TASK BRIEF
Once you find the line containing "f w) = outsideClose w := by" in the data below, copy it and each following line exactly, up to and including the line containing "Work => x.stations)", and nothing else.

AVAILABLE DATA
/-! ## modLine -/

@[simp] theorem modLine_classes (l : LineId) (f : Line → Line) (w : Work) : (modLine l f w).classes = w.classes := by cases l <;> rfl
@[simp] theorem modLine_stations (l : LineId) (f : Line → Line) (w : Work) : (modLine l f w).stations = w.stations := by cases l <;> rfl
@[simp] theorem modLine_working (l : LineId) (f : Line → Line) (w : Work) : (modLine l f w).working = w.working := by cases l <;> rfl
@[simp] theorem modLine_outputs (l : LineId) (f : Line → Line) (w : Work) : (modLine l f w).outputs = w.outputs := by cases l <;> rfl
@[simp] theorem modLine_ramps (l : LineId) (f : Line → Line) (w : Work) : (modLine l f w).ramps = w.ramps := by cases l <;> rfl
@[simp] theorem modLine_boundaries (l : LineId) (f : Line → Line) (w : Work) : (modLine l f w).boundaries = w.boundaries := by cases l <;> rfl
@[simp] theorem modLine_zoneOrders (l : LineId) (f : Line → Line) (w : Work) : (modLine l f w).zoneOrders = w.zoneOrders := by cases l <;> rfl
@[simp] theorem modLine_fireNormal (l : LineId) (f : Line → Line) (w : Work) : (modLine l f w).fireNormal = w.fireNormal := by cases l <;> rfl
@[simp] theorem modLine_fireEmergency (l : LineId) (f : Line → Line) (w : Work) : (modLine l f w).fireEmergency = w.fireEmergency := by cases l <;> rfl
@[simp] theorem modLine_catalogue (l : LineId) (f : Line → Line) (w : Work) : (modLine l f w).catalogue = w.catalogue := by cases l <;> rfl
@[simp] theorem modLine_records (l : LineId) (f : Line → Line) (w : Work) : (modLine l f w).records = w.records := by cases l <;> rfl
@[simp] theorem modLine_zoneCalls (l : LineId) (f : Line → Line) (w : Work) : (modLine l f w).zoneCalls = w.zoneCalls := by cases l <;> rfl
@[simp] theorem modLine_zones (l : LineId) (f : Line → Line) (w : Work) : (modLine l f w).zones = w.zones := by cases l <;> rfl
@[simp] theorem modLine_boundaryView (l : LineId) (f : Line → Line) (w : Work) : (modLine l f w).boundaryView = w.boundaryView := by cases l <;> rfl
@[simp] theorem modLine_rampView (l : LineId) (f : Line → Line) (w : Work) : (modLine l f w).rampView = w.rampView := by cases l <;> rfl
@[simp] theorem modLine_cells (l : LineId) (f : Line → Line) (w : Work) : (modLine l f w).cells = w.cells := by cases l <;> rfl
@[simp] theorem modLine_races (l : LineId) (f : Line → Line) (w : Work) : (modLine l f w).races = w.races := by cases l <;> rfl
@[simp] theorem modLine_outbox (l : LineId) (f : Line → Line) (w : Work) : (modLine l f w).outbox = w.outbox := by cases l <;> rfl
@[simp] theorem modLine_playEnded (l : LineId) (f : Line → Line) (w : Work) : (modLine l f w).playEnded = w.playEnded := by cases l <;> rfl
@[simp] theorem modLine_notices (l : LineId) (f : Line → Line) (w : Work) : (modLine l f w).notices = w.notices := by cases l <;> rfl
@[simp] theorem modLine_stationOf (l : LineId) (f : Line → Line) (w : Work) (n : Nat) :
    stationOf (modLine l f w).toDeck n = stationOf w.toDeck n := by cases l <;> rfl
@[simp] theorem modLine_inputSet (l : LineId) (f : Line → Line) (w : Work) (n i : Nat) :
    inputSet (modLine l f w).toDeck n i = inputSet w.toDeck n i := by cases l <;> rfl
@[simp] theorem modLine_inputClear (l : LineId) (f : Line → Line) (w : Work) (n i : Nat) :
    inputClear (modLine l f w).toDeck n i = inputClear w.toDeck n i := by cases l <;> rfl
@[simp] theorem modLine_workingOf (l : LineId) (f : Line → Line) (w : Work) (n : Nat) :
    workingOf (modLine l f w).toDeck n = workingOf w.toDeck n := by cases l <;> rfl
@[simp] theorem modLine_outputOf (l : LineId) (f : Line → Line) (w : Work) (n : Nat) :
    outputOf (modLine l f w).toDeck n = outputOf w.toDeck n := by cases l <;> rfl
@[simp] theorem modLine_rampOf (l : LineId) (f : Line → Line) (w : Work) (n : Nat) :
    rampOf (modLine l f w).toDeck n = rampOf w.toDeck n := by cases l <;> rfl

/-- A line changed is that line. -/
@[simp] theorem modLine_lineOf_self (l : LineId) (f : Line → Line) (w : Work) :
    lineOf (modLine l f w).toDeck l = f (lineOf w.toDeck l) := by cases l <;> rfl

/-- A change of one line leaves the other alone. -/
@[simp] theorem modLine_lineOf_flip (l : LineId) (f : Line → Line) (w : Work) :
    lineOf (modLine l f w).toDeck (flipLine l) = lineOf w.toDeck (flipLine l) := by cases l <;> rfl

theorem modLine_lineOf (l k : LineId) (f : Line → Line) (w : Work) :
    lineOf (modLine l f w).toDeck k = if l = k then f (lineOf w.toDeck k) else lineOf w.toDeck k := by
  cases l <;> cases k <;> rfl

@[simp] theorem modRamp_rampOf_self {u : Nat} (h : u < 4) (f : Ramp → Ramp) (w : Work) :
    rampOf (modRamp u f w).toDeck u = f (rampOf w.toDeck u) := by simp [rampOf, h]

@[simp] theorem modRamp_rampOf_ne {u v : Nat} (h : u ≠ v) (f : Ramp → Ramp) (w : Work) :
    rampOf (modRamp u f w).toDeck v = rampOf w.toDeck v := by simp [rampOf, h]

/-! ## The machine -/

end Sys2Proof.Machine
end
* * *
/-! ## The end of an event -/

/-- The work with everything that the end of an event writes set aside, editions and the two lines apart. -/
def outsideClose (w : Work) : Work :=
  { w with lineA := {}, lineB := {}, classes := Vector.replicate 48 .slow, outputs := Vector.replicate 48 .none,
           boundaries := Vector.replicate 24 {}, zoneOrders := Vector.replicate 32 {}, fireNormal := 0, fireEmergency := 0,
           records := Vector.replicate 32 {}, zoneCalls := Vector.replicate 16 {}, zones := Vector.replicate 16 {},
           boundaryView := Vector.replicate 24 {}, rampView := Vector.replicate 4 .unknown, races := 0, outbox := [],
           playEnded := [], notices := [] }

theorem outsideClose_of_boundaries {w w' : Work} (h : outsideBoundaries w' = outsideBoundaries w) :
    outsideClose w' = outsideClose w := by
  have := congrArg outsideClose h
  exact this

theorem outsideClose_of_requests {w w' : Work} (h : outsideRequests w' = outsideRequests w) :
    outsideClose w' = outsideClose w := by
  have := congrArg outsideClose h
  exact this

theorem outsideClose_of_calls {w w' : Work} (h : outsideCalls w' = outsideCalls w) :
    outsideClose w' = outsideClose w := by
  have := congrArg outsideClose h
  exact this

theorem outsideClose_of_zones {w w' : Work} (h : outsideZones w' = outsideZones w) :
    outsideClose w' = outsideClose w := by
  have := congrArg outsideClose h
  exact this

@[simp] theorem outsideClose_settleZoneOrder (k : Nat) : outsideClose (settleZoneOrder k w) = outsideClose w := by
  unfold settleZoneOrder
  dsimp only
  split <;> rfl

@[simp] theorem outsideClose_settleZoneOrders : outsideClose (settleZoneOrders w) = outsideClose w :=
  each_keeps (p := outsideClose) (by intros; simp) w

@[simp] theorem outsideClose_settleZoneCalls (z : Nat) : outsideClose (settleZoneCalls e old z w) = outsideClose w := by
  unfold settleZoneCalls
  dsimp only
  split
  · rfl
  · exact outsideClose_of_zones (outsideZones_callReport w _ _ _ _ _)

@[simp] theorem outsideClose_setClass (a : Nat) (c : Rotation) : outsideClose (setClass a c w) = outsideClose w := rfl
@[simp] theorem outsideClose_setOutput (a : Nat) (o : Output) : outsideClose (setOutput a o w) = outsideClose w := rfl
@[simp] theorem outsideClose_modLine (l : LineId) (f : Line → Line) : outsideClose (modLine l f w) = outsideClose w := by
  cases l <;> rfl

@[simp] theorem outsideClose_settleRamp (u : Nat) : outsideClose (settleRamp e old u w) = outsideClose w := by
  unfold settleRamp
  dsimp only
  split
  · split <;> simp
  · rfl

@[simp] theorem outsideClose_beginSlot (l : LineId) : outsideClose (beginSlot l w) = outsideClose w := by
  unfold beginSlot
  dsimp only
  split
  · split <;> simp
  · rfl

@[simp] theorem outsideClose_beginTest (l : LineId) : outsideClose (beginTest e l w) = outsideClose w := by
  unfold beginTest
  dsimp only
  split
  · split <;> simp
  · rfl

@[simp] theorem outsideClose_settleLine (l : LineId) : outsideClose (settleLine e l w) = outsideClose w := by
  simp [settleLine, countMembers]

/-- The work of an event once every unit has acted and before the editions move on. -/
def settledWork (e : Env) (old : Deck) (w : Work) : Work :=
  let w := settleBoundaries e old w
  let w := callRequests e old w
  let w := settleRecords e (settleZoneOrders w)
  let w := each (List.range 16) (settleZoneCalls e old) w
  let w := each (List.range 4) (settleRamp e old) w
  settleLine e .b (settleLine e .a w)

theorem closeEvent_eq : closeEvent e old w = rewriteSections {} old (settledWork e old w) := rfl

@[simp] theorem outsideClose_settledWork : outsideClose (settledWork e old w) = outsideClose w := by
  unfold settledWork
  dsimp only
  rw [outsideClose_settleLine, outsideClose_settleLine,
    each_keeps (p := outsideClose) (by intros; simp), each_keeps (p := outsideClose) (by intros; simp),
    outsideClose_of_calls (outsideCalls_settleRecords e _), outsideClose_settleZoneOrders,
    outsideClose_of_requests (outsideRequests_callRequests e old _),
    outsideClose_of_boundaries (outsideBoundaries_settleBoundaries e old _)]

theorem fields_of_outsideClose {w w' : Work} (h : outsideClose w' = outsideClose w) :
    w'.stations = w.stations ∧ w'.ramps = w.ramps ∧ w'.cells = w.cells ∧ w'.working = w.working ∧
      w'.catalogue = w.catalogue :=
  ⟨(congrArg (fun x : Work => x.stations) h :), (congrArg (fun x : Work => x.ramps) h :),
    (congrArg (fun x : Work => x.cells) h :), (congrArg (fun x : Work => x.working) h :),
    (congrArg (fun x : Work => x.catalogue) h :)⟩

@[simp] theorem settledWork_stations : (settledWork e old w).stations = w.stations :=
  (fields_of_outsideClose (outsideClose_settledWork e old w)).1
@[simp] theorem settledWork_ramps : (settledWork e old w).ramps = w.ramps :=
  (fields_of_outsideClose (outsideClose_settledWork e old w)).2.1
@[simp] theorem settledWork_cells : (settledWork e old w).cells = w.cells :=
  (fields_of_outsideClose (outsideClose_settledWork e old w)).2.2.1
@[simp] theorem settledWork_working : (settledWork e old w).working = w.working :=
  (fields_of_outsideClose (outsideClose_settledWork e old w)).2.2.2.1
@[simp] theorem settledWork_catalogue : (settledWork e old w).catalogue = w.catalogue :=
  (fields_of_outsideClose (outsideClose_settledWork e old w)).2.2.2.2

ANSWER BELOW
@[simp] theorem outsideClose_modLine (l : LineId) (f : Line → Line) : outsideClose (modLine l f w) = outsideClose w := by
  cases l <;> rfl

@[simp] theorem outsideClose_settleRamp (u : Nat) : outsideClose (settleRamp e old u w) = outsideClose w := by
  unfold settleRamp
  dsimp only
  split
  · split <;> simp
  · rfl

@[simp] theorem outsideClose_beginSlot (l : LineId) : outsideClose (beginSlot l w) = outsideClose w := by
  unfold beginSlot
  dsimp only
  split
  · split <;> simp
  · rfl

@[simp] theorem outsideClose_beginTest (l : LineId) : outsideClose (beginTest e l w) = outsideClose w := by
  unfold beginTest
  dsimp only
  split
  · split <;> simp
  · rfl

@[simp] theorem outsideClose_settleLine (l : LineId) : outsideClose (settleLine e l w) = outsideClose w := by
  simp [settleLine, countMembers]

/-- The work of an event once every unit has acted and before the editions move on. -/
def settledWork (e : Env) (old : Deck) (w : Work) : Work :=
  let w := settleBoundaries e old w
  let w := callRequests e old w
  let w := settleRecords e (settleZoneOrders w)
  let w := each (List.range 16) (settleZoneCalls e old) w
  let w := each (List.range 4) (settleRamp e old) w
  settleLine e .b (settleLine e .a w)

theorem closeEvent_eq : closeEvent e old w = rewriteSections {} old (settledWork e old w) := rfl

@[simp] theorem outsideClose_settledWork : outsideClose (settledWork e old w) = outsideClose w := by
  unfold settledWork
  dsimp only
  rw [outsideClose_settleLine, outsideClose_settleLine,
    each_keeps (p := outsideClose) (by intros; simp), each_keeps (p := outsideClose) (by intros; simp),
    outsideClose_of_calls (outsideCalls_settleRecords e _), outsideClose_settleZoneOrders,
    outsideClose_of_requests (outsideRequests_callRequests e old _),
    outsideClose_of_boundaries (outsideBoundaries_settleBoundaries e old _)]

theorem fields_of_outsideClose {w w' : Work} (h : outsideClose w' = outsideClose w) :
    w'.stations = w.stations ∧ w'.ramps = w.ramps ∧ w'.cells = w.cells ∧ w'.working = w.working ∧
      w'.catalogue = w.catalogue :=
  ⟨(congrArg (fun x : Work => x.stations) h :), (congrArg (fun x : Work => x.ramps) h :),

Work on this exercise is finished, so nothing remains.